With economy of motion, Rachel punched the button on the steering yoke and felt the first three drop doors shudder open. At their rate and angle of descent, the red slurry would fall at a ninety-degree angle. She’d planned this run to catch the front flank of the fire with her first drop, hoping it would slow, if not halt completely, the raging head of the beast.
“Right on target, kid. Hit it again,” Danny cried, peering down at the flaming forest.
Rachel released the final three doors, catching sight of some of the fleeing crew as she did so, hoping this drop would provide a safe escape route for them.
The Privateer was long gone by the time the slurry hit the ground.
The smoke ahead was dense and dark. Visibility dimmed as she entered the plume, then cleared, then dimmed again as Rachel threw the flaps to bank, forcing the plane into a blind move against their momentum, against gravity. The Privateer bucked and groaned in complaint. The cockpit was dim, the air ahead of them impenetrable to the eye.
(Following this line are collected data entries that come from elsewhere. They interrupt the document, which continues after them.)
-- ==== Sys2Proof/Machine/State.lean ====
section
/-! DEFINITION. The state of one FMVC block as plain data (10_state.md R20 to R36), the two reason types, and reset (R36, R260).
Beside the registers, State carries what the spec makes a parameter of the step and not a register (R20): the commands the
host has still to present, the last response, and the name of the configuration (assumptions 1 to 4). -/

namespace Sys2Proof.Machine

/-- The envelope state register `ST`, its eight values in the order of their codes 0 to 7 (R26). -/
inductive EgState where
  | attack
  | decay
  | sastain
  | release
  | attackRelease
  | decayRelease
  | soundoff
  | finished
  deriving DecidableEq, Repr

/-- An oscillator unit `OSC[u]` (R25). -/
structure Osc where
  pos : BitVec 32   -- `POS`, the phase accumulator
  step : BitVec 32  -- `STEP`, the phase step per sample
  deriving DecidableEq, Repr

/-- An envelope unit `EG[e]` (R26 to R30). -/
structure Eg where
  st : EgState         -- `ST`
  cur : BitVec 32      -- `CUR`: linear amplitude or log code, by `ST` (R27)
  rar : BitVec 6       -- `RAR`
  rdr : BitVec 6       -- `RDR`
  rsr : BitVec 6       -- `RSR`
  rrr : BitVec 6       -- `RRR`
  sl : BitVec 4        -- `SL`
  tl : BitVec 7        -- `TL`
  rate : BitVec 20     -- `RATE`, 0 meaning not set (R29)
  hold : BitVec 15     -- `HOLD`, standing for `HOLD / 16129`
  freeze : BitVec 7    -- `FREEZE`, standing for `FREEZE / 127`
  fTl : BitVec 16      -- `FTL`, latched (R30)
  fSl : BitVec 32      -- `FSL`
  fAr : BitVec 32      -- `FAR`
  fDr : BitVec 32      -- `FDR`
  fSr : BitVec 32      -- `FSR`
  fRr : BitVec 32      -- `FRR`
  fOr : BitVec 32      -- `FOR`
  deriving DecidableEq, Repr

/-- An operator unit's own registers (R31); its oscillator and envelope stand in the other banks. -/
structure OpRegs where
  ks : BitVec 2
  ml : BitVec 4
  dt : BitVec 3
  ams : BitVec 2
  key : BitVec 7
  deriving DecidableEq, Repr

/-- The sound-generator unit `SG` (R32). -/
structure SgRegs where
  alg : BitVec 3
  fb : BitVec 3
  lfoIdx : BitVec 3
  fbReg : BitVec 32     -- `FBREG`, signed
  damper : BitVec 7
  sost : BitVec 7
  vibDepth : BitVec 13
  trmDepth : BitVec 7
  vibFreq : BitVec 32   -- Q16.16 Hz
  trmFreq : BitVec 32   -- Q16.16 Hz
  sgRate : BitVec 20    -- 0 meaning not set
  deriving DecidableEq, Repr

/-- The seven oscillators `OSC[0]` to `OSC[6]` (R25). -/
structure OscBank where
  osc1 : Osc
  osc2 : Osc
  osc3 : Osc
  osc4 : Osc
  lfoAm : Osc
  lfoVib : Osc
  lfoTrm : Osc
  deriving DecidableEq, Repr

/-- The four envelope generators `EG[0]` to `EG[3]`. -/
structure EgBank where
  eg1 : Eg
  eg2 : Eg
  eg3 : Eg
  eg4 : Eg
  deriving DecidableEq, Repr

/-- The four operators' register banks `OP[0]` to `OP[3]`. -/
structure OpBank where
  op1 : OpRegs
  op2 : OpRegs
  op3 : OpRegs
  op4 : OpRegs
  deriving DecidableEq, Repr

/-- What the host can do to the block (R21): present one command word, or assert `RESET` between commands (R260). -/
inductive HostEvent where
  | command (w : Command)
  | reset
  deriving DecidableEq, Repr

/-- Why a step could stop with a fault. It has no constructor: FMVC has no exception of any kind, every command completes and
returns exactly one response (60_exceptions.md R240), so no step of this model can fault. Safe: nothing is hidden by it. -/
inductive Fault where
  deriving DecidableEq, Repr

/-- Why a step could be refused. -/
inductive Refusal where
  /-- Raised only by an arm of `exec` whose instruction has no meaning yet (safe); every arm has one, so it is never raised. -/
  | notModelled (mnemonic : String)
  deriving DecidableEq, Repr

/-- The state. -/
structure State where
  osc : OscBank           -- R25
  eg : EgBank             -- R26 to R30
  op : OpBank             -- R31
  sg : SgRegs             -- R32
  rsp : Response          -- the response port: the last command's response (R90; assumption 2)
  host : List HostEvent   -- what the host has still to present, oldest first (R21, R70; assumption 1)
  cfg : ConfigName        -- which configuration the block was built with (R7, R63; assumption 3)
  deriving DecidableEq, Repr

/-- Reset values of an oscillator (R36). -/
def Osc.reset : Osc := { pos := 0, step := 0 }

/-- Reset values of an envelope unit (R36): `ST` is FINISHED, the rest is 0. -/
def Eg.reset : Eg :=
  { st := .finished, cur := 0, rar := 0, rdr := 0, rsr := 0, rrr := 0, sl := 0, tl := 0, rate := 0, hold := 0,
    freeze := 0, fTl := 0, fSl := 0, fAr := 0, fDr := 0, fSr := 0, fRr := 0, fOr := 0 }

/-- Reset values of an operator's registers (R36). -/
def OpRegs.reset : OpRegs := { ks := 0, ml := 0, dt := 0, ams := 0, key := 0 }

/-- Reset values of the sound generator (R36). -/
def SgRegs.reset : SgRegs :=
  { alg := 0, fb := 0, lfoIdx := 0, fbReg := 0, damper := 0, sost := 0, vibDepth := 0, trmDepth := 0, vibFreq := 0,
    trmFreq := 0, sgRate := 0 }

/-- The block right after reset (R36, R260), with no command presented yet, a response port of 0 and the configuration
`DEFAULT` (assumptions 1, 2 and 4: these three are the model's own fields). -/
def State.reset : State :=
  { osc := { osc1 := Osc.reset, osc2 := Osc.reset, osc3 := Osc.reset, osc4 := Osc.reset, lfoAm := Osc.reset,
             lfoVib := Osc.reset, lfoTrm := Osc.reset }
    eg := { eg1 := Eg.reset, eg2 := Eg.reset, eg3 := Eg.reset, eg4 := Eg.reset }
    op := { op1 := OpRegs.reset, op2 := OpRegs.reset, op3 := OpRegs.reset, op4 := OpRegs.reset }
    sg := SgRegs.reset
    rsp := 0
    host := []
    cfg := .dflt }

end Sys2Proof.Machine
end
The attack boss cursed over the airwaves. “Can’t see a damn thing. Where are you, Fire Angel?”
“Hold together, baby,” Rachel murmured, praying for a clear windshield, even if it was only a view of the smoke-filled sky.
“Steady,” Danny cautioned. “You’re doing great.” He’d undoubtedly be crowing when they made it out of here. It was just the kind of adrenaline-pumping last run he’d wanted.
The smoke thinned as the plane climbed, shuddering from the effort.
Then they were bursting out of the smoke into a blinding dose of sunlight toward a thick spire of green. Too close. It was too close!
“The tree! The damn tree!” Danny shouted, as they raced toward the lone pine. It was fifty feet ahead of them and they were flying nearly one hundred miles an hour.
But it was too late to turn. Fire Angel One took the pine head-on about thirty feet from its top. The crack of the tree and the rip of metal was all Rachel heard as the windshield shattered into the cockpit, bringing a barrage of glass, branches, wood and pine cones onto them.
Rachel’s face stung and the air whooshed out of her lungs as something struck her in the rib cage. Impossibly, the plane seemed to float there, as if deciding whether to continue or give up. And then it bucked forward.
“We’re still flying!” Danny cried, as if that were the best news ever. “Three engines running. Hot damn!”
Danny didn’t know how hard Rachel was fighting to keep the plane going or to keep her shit together. Or maybe Danny did know and was just trying to keep her spirits up.
Her ribs were on fire. Something must have hit her when the windshield shattered, because breathing had become agony. But she didn’t dare spare a glance down at herself, because she could barely control the steering yoke, much less reach the other controls hidden beneath piles of green.
The Privateer bobbed and dipped dangerously above the canopy. Rachel didn’t think they could stay in the air much longer. They’d lost an engine on the right side, possibly damaged by debris. The landing strip was too far away, and the only thing between them and the airport was miles and miles of trees.
Something sputtered to her left.
“More thrust!” Danny reached for the thrusters. “Crap,” he yelled as he realized what Rachel already knew. Even if she could reach the control panel, it wouldn’t matter. The thrusters and gauges were covered with chunks of tree, barricaded in as if the old pine, in death, wanted to make sure it didn’t go down alone. Danny tugged at the wood, but a good portion of the trunk lay across the controls.